Tumours; Mammary; Osteosarcomas


Spontaneous mammary tumours frequently appear in women, dogs, cats and rodents. Their origin is known only in mice, where the mouse mammary tumour virus (MMTV) gives rise to them. Sexual hormones are involved in the development of mammary tumours; in women, oestrogen is important and most studied whereas progesterone is more important in the dog, where spaying at early age prevents mammary tumours [1]. About 50% of canine mammary tumours are benign. Benign mixed tumour, composed of epithelial cells and cartilage and/or bone tissue, is a common species specific type [2]. Malignant canine mammary tumours are dominated by carcinomas, which originate from epithelial cells. Sarcomas and mixed tumours (carcinosarcomas) also appear, and the cellular origin of the tumour types is unknown [2]. The reported incidence of canine mammary sarcomas (i.e. fibrosarcomas and osteosarcomas) ranges between 3.5% [3] and 8.3% [4]. However, canine mammary osteosarcomas represented only 1% of a large series of 10 345 mammary tumours [5]. The prognosis of canine mammary sarcomas is very poor, and about 75% of them cause metastases [4,6]. In addition to the dog, sarcomas appear in the human breast. They are however less frequent, and are often diagnosed as metaplastic carcinomas or matrix producing breast carcinomas since most are positive for epithelial markers and they often behave like carcinomas e.g. by causing metastases to the lymph nodes [7,8].

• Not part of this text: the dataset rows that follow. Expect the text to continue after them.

/-- The planes of block b of row m for a group (R245, R247), from the image. -/
def Task.cvBlockA (t : Task) (grp m b : Nat) : Planes :=
  let r := t.cvIn
  let a := attrOf r.attr
  let gs := (List.range 32).map fun j => t.gather grp m (32 * b + j)
  if isLong a.fmt || t.cvFrcIn != 0 then
    let vs := gs.map fun g => match g with
      | .pad => t.cvPadVal | .zero => Val.zero | .at_ n c tt h w => t.cvValue n c tt h w
    let real := gs.map fun g => match g with | .at_ _ _ _ _ _ => true | _ => false
    splitBlock real (t.mmP == 3) vs (vs.map fun x => (applyRecip (if a.factor then some (recip r.factor) else .none) x).1)
  else
    let xs := gs.map fun g => match g with
      | .pad => (r.pad, 127) | .zero => (0, 127)
      | .at_ n c tt h w => t.cvCode r a r.base r.scale n c tt h w
    let la := { a with fmt := fmtY8A, blk := r.loScale != 0 }
    let ls := gs.map fun g => match g with
      | .at_ n c tt h w => if t.mmP = 3 then t.cvCode r la r.lo r.loScale n c tt h w else (0, 127)
      | _ => (0, 127)
    let scale (ys : List (Nat × Nat)) : Nat := (((gs.zip ys).find? fun g => match g.1 with
      | .at_ _ _ _ _ _ => true | _ => false).map fun g => g.2.2).getD 127
    ⟨a.fmt, xs.map (·.1), scale xs, ls.map (·.1), scale ls,
     ⟨0, 0, 0, 0, ((gs.zip xs).filter fun g => match g.1 with
       | .at_ _ _ _ _ _ => isRsvd a.fmt g.2.1 | _ => false).length⟩⟩

/-- The weights as an operand of rows of Kb elements as stored (R247), and their block b. -/
def Task.cvWOp (t : Task) : OpRec :=
  let r := t.cvW
  ⟨r.base, r.scale, r.lo, r.loScale, r.sa, r.sa / (fmtBits (attrOf r.attr).fmt * 4), r.attr, 0, r.factor, 0⟩
def Task.cvBlockB (t : Task) (o b : Nat) : Planes :=
  let p := opBlock t t.cvWOp o (32 * t.cvNb) (decide (2 ≤ t.mmP)) b
  { p with cnt := { p.cnt with elems := if p.cnt.elems = 0 then 0 else min 32 (t.cvKlen - 32 * b) } }

/-- The rows of one transfer that fill blocks b0 to b1 − 1 of row m of a group: the position blocks that it gathers from,
each with its scale, and at P = 3 their residual planes. -/
def Task.cvFillA (t : Task) (grp m b0 b1 : Nat) : List Row :=
  let r := t.cvIn
  let a := attrOf r.attr
  let cbw := t.cvCbwIn
  let pb := posBytes a cbw
  ((List.range (32 * (b1 - b0))).flatMap fun j =>
    match t.gather grp m (32 * b0 + j) with
    | .at_ n c tt h w =>
      if t.cvFrcIn ≠ 0 then
        [(⟨r.frcDa t.cvFrcIn (t.cvInExt 1) (t.cvInExt 2) n (c / 16) tt h w, frcBytes t.cvFrcIn, 0, 0⟩ : Row)]
      else
        let off := r.blockDa pb (t.cvInExt 1) (t.cvInExt 2) n (c / cbw) tt h w - r.base
        let sn := b2n a.scaled
        ⟨r.base + off, pb, sn * (r.scale + off / pb), sn⟩ ::
        (if t.mmP = 3 ∧ ¬ isLong a.fmt then
          let ln := if r.loScale = 0 then 0 else 1
          [⟨r.lo + off, pb, ln * (r.loScale + off / pb), ln⟩] else [])
    | _ => []).dedup

/-! ### Output (R248, R252, R261-R265) -/

/-- Output extent of an axis as stored. -/
def Task.cvOutFull (t : Task) (a : Nat) : Nat := t.cvOutExt a * t.cvRgO a

/-- Where column n of a position is written: (n, channel, t, h, w) in the stored output. -/
def Task.cvPlace (t : Task) (p : Nat × Nat × Nat × Nat) (col : Nat) : Nat × Nat × Nat × Nat × Nat :=
  let q := col / t.cvCo
  (p.1, col % t.cvCo, p.2.1 * t.cvRgO 0 + q / (t.cvRgO 1 * t.cvRgO 2),
   p.2.2.1 * t.cvRgO 1 + q / t.cvRgO 2 % t.cvRgO 1, p.2.2.2 * t.cvRgO 2 + q % t.cvRgO 2)

/-- Address of the position block of a stored output place, with elements of the given attribute at a given base. -/
def Task.cvOutDa (t : Task) (base : Nat) (a : Attr) (x : Nat × Nat × Nat × Nat × Nat) : Nat :=
  { t.cvOut with base := base }.blockDa (posBytes a t.cvCbwOut) (t.cvOutFull 1) (t.cvOutFull 2) x.1
    (x.2.1 / t.cvCbwOut) x.2.2.1 x.2.2.2.1 x.2.2.2.2

/-- An epilogue stream's element (m, n) of a CONV (R248): in the output layout with its own base; a stream with
row_stride 0 by its elem_stride. Row is m. -/
def Task.cvLook (t : Task) (s : Stream) (m n : Nat) : Nat × Nat :=
  let a := attrOf s.attr
  if s.rstride = 0 then s.look t 0 n
  else match t.cvPos m with
    | .none => (0, 127)
    | some p =>
      let x := t.cvPlace p n
      let da := t.cvOutDa s.base a x
      let c := x.2.1 % t.cvCbwOut
      (if fmtBits a.fmt < 8 then unpackCode (fmtBits a.fmt) (fun i => t.imgByte (da + i)) c
       else t.imgNat (da + c * (fmtBits a.fmt / 8)) (fmtBits a.fmt / 8),
       if a.scaled then (t.imgByte (s.scale + (da - s.base) / posBytes a t.cvCbwOut)).toNat else 127)

/-- The FP32 C operand of a place, in the output layout (R248). -/
def Task.cvInit (t : Task) (x : Nat × Nat × Nat × Nat × Nat) : Val :=
  if t.cvCin then decodeLong fp32 (t.imgNat (t.cvOutDa t.cvCinDa ⟨0, false, 0, false, false, false, 0⟩ x + x.2.1 % t.cvCbwOut * 4) 4)
  else .zero

/-- A written cell: its place, its FP32 value and its draw. -/
abbrev Cell32 := (Nat × Nat × Nat × Nat × Nat) × Val × Nat

/-- Write cells in the plain layout: position block by position block; channels at or beyond C in the last block are
code 0 (R243). -/
def Task.cvWritePlain (t : Task) (cs : List Cell32) : RunOut :=
  let r := t.cvOut
  let a := attrOf r.attr
  let g := encFactor a r.factor
  let cbw := t.cvCbwOut
  let pb := posBytes a cbw
  let das := (cs.map fun c => t.cvOutDa r.base a c.1).dedup
  (das.map fun da =>
    let mine := cs.filter fun c => t.cvOutDa r.base a c.1 == da
    let cb := ((mine.map fun c => c.1.2.1 / cbw).headD 0) * cbw
    let tailPad := (List.range cbw).filter fun j => decide (t.cvCo ≤ cb + j)
    if a.scaled then
      let els := (List.range cbw).filterMap fun j => (mine.find? fun c => c.1.2.1 % cbw == j).map fun c => (j, c.2)
      let e := encBlock a (els.map fun x => ((applyRecip g x.2.1).1, x.2.2))
      let place (cs : List Nat) : List Nat := (List.range 32).map fun j => (((els.map (·.1)).zip cs).lookup j).getD 0
      let o := encOut a { e with codes := place e.codes, lo := if e.lo.isEmpty then [] else place e.lo } da
        (r.scale + (da - r.base) / pb)
      { o with counts := { o.counts with elems := els.length } }
    else
      let w := fmtBits a.fmt / 8
      let o := (mine.map fun c => encOut a (encRow a g [c.2]) (da + c.1.2.1 % cbw * w) 0).foldl RunOut.append RunOut.empty
      if mine.any fun c => c.1.2.1 + 1 == t.cvCo then
        { o with writes := o.writes ++ tailPad.flatMap fun j => cellsAt (da + j * w) (List.replicate w 0) }
      else o).foldl RunOut.append RunOut.empty

/-- Write cells as whole FRC blocks (R261, R265). -/
def Task.cvWriteFrc (t : Task) (cs : List Cell32) : RunOut :=
  let r := t.cvOut
  let m := t.cvFrcOut
  let rec_ := frcBytes m / 16
  let key (c : Cell32) : Nat := r.frcDa m (t.cvOutFull 1) (t.cvOutFull 2) c.1.1 (c.1.2.1 / 16) c.1.2.2.1 c.1.2.2.2.1 c.1.2.2.2.2
  ((cs.map key).dedup.map fun da =>
    let mine := cs.filter fun c => key c == da
    let chans := (List.range 16).map fun j =>
      let ch := mine.filter fun c => c.1.2.1 % 16 == j
      if ch.isEmpty then (List.replicate rec_ (0 : Byte), false)
      else frcEncode m (da + j * rec_) ((List.range 16).map fun p =>
        (ch.find? fun c => c.1.2.2.2.1 % 4 * 4 + c.1.2.2.2.2 % 4 == p).map fun c => c.2.1)
    { RunOut.empty with
      writes := cellsAt da (chans.flatMap (·.1))
      tally := { Tally.empty with frcBlocks := 1, frcNans := (chans.filter (·.2)).length } }).foldl RunOut.append RunOut.empty

/-- Write cells under R153 steps 5 and 6. -/
def Task.cvWrite (t : Task) (cs : List Cell32) : RunOut := if t.cvFrcOut = 0 then t.cvWritePlain cs else t.cvWriteFrc cs

/-! ### The Bow engine (R253) -/

/-- The exact sum of products of a beat added to the accumulator with one rounding; NaNs and infinities as IEEE sums
them. -/
def bowBeat (acc : Flagged Val) (ps : List (Val × Val)) : Flagged Val :=
  let fins := ps.map fun p => match p.1, p.2 with
    | .fin n1 m1 e1, .fin n2 m2 e2 => (Val.fin (n1 ^^ n2) (m1 * m2) (e1 + e2), (0 : Exc))
    | a, b => mulTo fp32 .rne a b
  let e := fins.foldl (fun x f => x ||| f.2) acc.2
  let inf (n : Bool) : Bool := fins.any fun f => f.1 == .inf n
  if fins.any fun f => f.1.isNan then (.qnan, e)
  else if inf true && inf false then (.qnan, e ||| excInvalid)
  else if inf true || inf false then orExc e (add32 acc.1 (.inf (inf true)))
  else
    let b := eblk (fins.map (·.1))
    let s : Int := (b.1.map fun x => x.getD 0).sum
    orExc e (add32 acc.1 (.fin (decide (s < 0)) s.natAbs b.2))

/-- Weight k of row o as the Bow takes it: decoded, or from the shadow that serves it (R321). -/
def Task.bowWeight (t : Task) (o k : Nat) : Val :=
  let da := t.cvW.base + o * t.cvW.sa + k * 2
  match t.shadowOf da with
  | some h =>
    let e := (da - h.1) / 2
    shortValue fmtY8A (t.imgByte (h.2.2.1 + e)).toNat (t.imgByte (h.2.2.2 + e / 32)).toNat
  | .none => decodeLong (longOf (attrOf t.cvW.attr).fmt) (t.imgNat da 2)

/-- A cell of route 2: beats in increasing (it, ih). -/
def Task.bowCell (t : Task) (init : Val) (m o : Nat) : Flagged Val :=
  let kw := t.cvK 2
  (List.range (t.cvK 0 * t.cvK 1)).foldl (fun acc b =>
    bowBeat acc ((List.range (kw * t.cvGe)).map fun j =>
      let k := b * kw * t.cvGe + j
      let x := match t.gather 0 m k with
        | .pad => t.cvPadVal | .zero => .zero | .at_ n c tt h w => t.cvValue n c tt h w
      (x, t.bowWeight o k))) (init, 0)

Studying metastatic canine mammary osteosarcomas can, to a certain extent, lead to a better understanding of the biology of these tumours. This article describes five representative cases of canine mammary osteosarcomas and induced tumours in nude mice. The aims of the study were to (i) describe the metastatic routes and the morphology of the metastases by careful post-mortem examination (ii) study the in vivo behaviour and morphology of the tumours formed in an experimental model of a cloned canine mammary osteosarcoma cell line.

Materials and Methods

Primary tumours and post-mortem examination

The primary tumours were collected during surgical treatment at the former Department of Surgery and Medicine, and the dogs were post-mortem examined at the former Department of Pathology at SLU, Uppsala, Sweden. The autopsies included histological examination of most lymph nodes i.e. axillary, superficial cervical, sternal, cranial mediastinal, tracheobronchial, popliteal, superficial and deep inguinal lymph nodes. Tissue samples were also taken and examined from all lung lobes, heart muscle, liver and kidneys, adrenals and from the ovaries when possible. The brain and skeleton were examined histologically when clinical symptoms suggested that these sites were affected. The vertebral column was bisected longitudinally and examined macroscopically, and any suspected areas were decalcified and submitted for histological examination. An x-ray of the skeleton was included in the autopsy of dog No. 353. All dogs have been included in previous publications: Dog No. O389 [9]; dog No. 117 [4]; dogs No. 143 and No. 144 [4,9,10] and dog No. 353 [10].

Histological examination

The tumours were fixed in 4% or 10% phosphate buffered formaldehyde and embedded in paraffin. The sections were cut at 4-5μm and stained with haematoxylin and eosin (HE). Osteosarcomas were classified according to the WHO classification [2]. In accordance with this classification, osteosarcomas that formed both cartilage and bone matrix were named combined osteosarcomas. However, this classification, as well as others [11], does not include grading of the sarcomas. Thus, in the present study the osteosarcomas were classified into two groups: low-grade malignancy (well differentiated and moderately differentiated) and high-grade malignancy (poorly differentiated), and grading was based on cell pleomorphism, mitotic index and matrix formation [12].

Experimental study

The primary mammary osteosarcoma in dog No. 353 gave rise to cell line CMT-U353 B, which was cloned [13]. The five clones 1, 2, 3, 6 and 7 were chosen and 5 x 106 cells were subcutaneously inoculated into each of five nude mice. The tumours that formed were fixed and stained as described for the primary tumours.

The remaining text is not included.